About this task:
Print the records below from the first line through the line containing "same key. -/", both included, word for word.

[Stored items]
-- ==== Sys2Proof/Laws/Maps.lean ====
section
/-! SUPPORT. Sparse maps and registers: a read after a write to the same key gives the value written, a write leaves every other key
alone and keeps the keys in rising order. -/

namespace Sys2Proof.Machine

/-! ## Sparse maps -/

@[simp] theorem SMap.find?_nil {α : Type} (k : Nat) : SMap.find? ([] : SMap α) k = none := rfl

/-- A read after a write to the same key. -/
@[simp] theorem SMap.find?_put_self {α : Type} (m : SMap α) (k : Nat) (v : α) : (m.put k v).find? k = some v := by
  induction m with
  | nil => simp [SMap.put, SMap.find?]
  | cons p r ih =>
    obtain ⟨a, w⟩ := p
    simp only [SMap.put]
    split
    · simp [SMap.find?]
    · split
      · simp [SMap.find?]
      · simp [SMap.find?, *]

/-- A write leaves every other key alone. -/
theorem SMap.find?_put_of_ne {α : Type} (m : SMap α) {k j : Nat} (v : α) (h : j ≠ k) : (m.put k v).find? j = m.find? j := by
  induction m with
  | nil => simp only [SMap.put, SMap.find?]; split <;> simp
  | cons p r ih =>
    obtain ⟨a, w⟩ := p
    simp only [SMap.put]
    split
    · simp only [SMap.find?]
      split
      · have : j < a := by omega
        simp [this]
      · simp
    · split
      · subst_vars
        simp [SMap.find?, h]
      · simp only [SMap.find?, ih]

@[simp] theorem SMap.get_put_self {α : Type} (m : SMap α) (dflt v : α) (k : Nat) : (m.put k v).get dflt k = v := by simp [SMap.get]

theorem SMap.get_put_of_ne {α : Type} (m : SMap α) (dflt v : α) {k j : Nat} (h : j ≠ k) :
    (m.put k v).get dflt j = m.get dflt j := by simp [SMap.get, SMap.find?_put_of_ne m v h]

/-! ## Registers -/

@[simp] theorem Dev.reg_setReg_self (d : Dev) (a : Nat) (v : Word) : (d.setReg a v).reg a = v := by simp [Dev.reg, Dev.setReg]

theorem Dev.reg_setReg_of_ne (d : Dev) {a b : Nat} (v : Word) (h : b ≠ a) : (d.setReg a v).reg b = d.reg b := by
  simp [Dev.reg, Dev.setReg, SMap.find?_put_of_ne _ _ h]

/-- A field write leaves the fields of other words alone. -/
theorem Dev.get_set_of_addr_ne (d : Dev) (f g : Fld) (v : Nat) (h : g.addr ≠ f.addr) : (d.set f v).get g = d.get g := by
  simp [Dev.get, Dev.set, Dev.reg_setReg_of_ne _ _ h]

/-! ## Fields that share a word -/

/-- A bit of a word after one of its fields is replaced. -/
theorem putBits_testBit (x lo w v i : Nat) :
    (putBits x lo w v).testBit i = if lo ≤ i ∧ i < lo + w then v.testBit (i - lo) else x.testBit i := by
  have e1 : x = 2 ^ (lo + w) * (x / 2 ^ (lo + w)) + (2 ^ lo * (x / 2 ^ lo % 2 ^ w) + x % 2 ^ lo) := by
    have a := Nat.div_add_mod x (2 ^ lo)
    have b := Nat.div_add_mod (x / 2 ^ lo) (2 ^ w)
    rw [Nat.div_div_eq_div_mul, ← Nat.pow_add] at b
    have c : 2 ^ lo * (2 ^ w * (x / 2 ^ (lo + w)) + x / 2 ^ lo % 2 ^ w) + x % 2 ^ lo = x := by rw [b, a]
    rw [Nat.mul_add, ← Nat.mul_assoc, ← Nat.pow_add] at c; omega
  have e2 : putBits x lo w v = 2 ^ (lo + w) * (x / 2 ^ (lo + w)) + (2 ^ lo * (v % 2 ^ w) + x % 2 ^ lo) := by
    have := e1
    simp only [putBits, bitsOf, Nat.shiftRight_eq_div_pow]
    rw [Nat.mul_comm (x / 2 ^ lo % 2 ^ w), Nat.mul_comm (v % 2 ^ w)]
    omega
  have hlt : x % 2 ^ lo < 2 ^ lo := Nat.mod_lt _ (Nat.two_pow_pos lo)
  have hv : v % 2 ^ w < 2 ^ w := Nat.mod_lt _ (Nat.two_pow_pos w)
  have hb : 2 ^ lo * (v % 2 ^ w) + x % 2 ^ lo < 2 ^ (lo + w) := by
    rw [Nat.pow_add]
    calc 2 ^ lo * (v % 2 ^ w) + x % 2 ^ lo < 2 ^ lo * (v % 2 ^ w) + 2 ^ lo := by omega
      _ = 2 ^ lo * (v % 2 ^ w + 1) := by rw [Nat.mul_add, Nat.mul_one]
      _ ≤ 2 ^ lo * 2 ^ w := Nat.mul_le_mul_left _ hv
  rw [e2, Nat.testBit_two_pow_mul_add _ hb, Nat.testBit_two_pow_mul_add _ hlt]
  by_cases h1 : i < lo + w <;> by_cases h2 : i < lo
  · simp [h1, h2, Nat.testBit_mod_two_pow, Nat.not_le.mpr h2]
  · have h3 : lo ≤ i := Nat.le_of_not_lt h2
    have h4 : i - lo < w := by omega
    simp [h1, h2, h3, Nat.testBit_mod_two_pow, h4]
  · omega
  · have h3 : lo + w ≤ i := Nat.le_of_not_lt h1
    simp [h1, Nat.testBit_div_two_pow, Nat.sub_add_cancel h3]

/-- A bit of a field. -/
theorem bitsOf_testBit (x lo w i : Nat) : (bitsOf x lo w).testBit i = (decide (i < w) && x.testBit (lo + i)) := by
  simp [bitsOf, Nat.testBit_mod_two_pow, Nat.testBit_shiftRight]

/-- A field of a word after it is replaced. -/
theorem bitsOf_putBits_self (x lo w v : Nat) : bitsOf (putBits x lo w v) lo w = v % 2 ^ w := by
  apply Nat.eq_of_testBit_eq; intro i
  rw [bitsOf_testBit, putBits_testBit, Nat.testBit_mod_two_pow]
  by_cases h : i < w <;> simp [h]

/-- A field of a word after another one is replaced. -/
theorem bitsOf_putBits_of_apart (x lo w v lo' w' : Nat) (h : lo' + w' ≤ lo ∨ lo + w ≤ lo') :
    bitsOf (putBits x lo w v) lo' w' = bitsOf x lo' w' := by
  apply Nat.eq_of_testBit_eq; intro i
  rw [bitsOf_testBit, bitsOf_testBit, putBits_testBit]
  by_cases hi : i < w'
  · rw [if_neg (by omega)]
  · simp [hi]

/-- A word whose field is replaced stays a word. -/
theorem putBits_lt (x lo w v n : Nat) (hx : x < 2 ^ n) (h : lo + w ≤ n) : putBits x lo w v < 2 ^ n := by
  apply Nat.lt_pow_two_of_testBit; intro i hi
  rw [putBits_testBit, if_neg (by omega)]
  exact Nat.testBit_lt_two_pow (Nat.lt_of_lt_of_le hx (Nat.pow_le_pow_right (by decide) hi))

/-- A field after it is written. -/
theorem Dev.get_set_self (d : Dev) (f : Fld) (v : Nat) (h : f.lo + f.w ≤ 32) : (d.set f v).get f = v % 2 ^ f.w := by
  have hl := putBits_lt _ f.lo f.w v 32 (d.reg f.addr).isLt h
  simp only [Dev.get, Dev.set, Dev.reg_setReg_self, BitVec.toNat_ofNat, Nat.mod_eq_of_lt hl, bitsOf_putBits_self]

/-- A field after another one that shares no bit with it is written. -/
theorem Dev.get_set_of_apart (d : Dev) (f g : Fld) (v : Nat) (hf : f.lo + f.w ≤ 32)
    (h : g.addr ≠ f.addr ∨ g.lo + g.w ≤ f.lo ∨ f.lo + f.w ≤ g.lo) : (d.set f v).get g = d.get g := by
  by_cases ha : g.addr = f.addr
  · have hl := putBits_lt _ f.lo f.w v 32 (d.reg f.addr).isLt hf
    simp only [Dev.get, Dev.set, ha, Dev.reg_setReg_self, BitVec.toNat_ofNat, Nat.mod_eq_of_lt hl]
    exact bitsOf_putBits_of_apart _ _ _ _ _ _ (h.resolve_left (fun n => n ha))
  · exact Dev.get_set_of_addr_ne d f g v ha

end Sys2Proof.Machine
end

Solution below:
-- ==== Sys2Proof/Laws/Maps.lean ====
section
/-! SUPPORT. Sparse maps and registers: a read after a write to the same key gives the value written, a write leaves every other key
alone and keeps the keys in rising order. -/

namespace Sys2Proof.Machine

/-! ## Sparse maps -/

@[simp] theorem SMap.find?_nil {α : Type} (k : Nat) : SMap.find? ([] : SMap α) k = none := rfl

/-- A read after a write to the same key. -/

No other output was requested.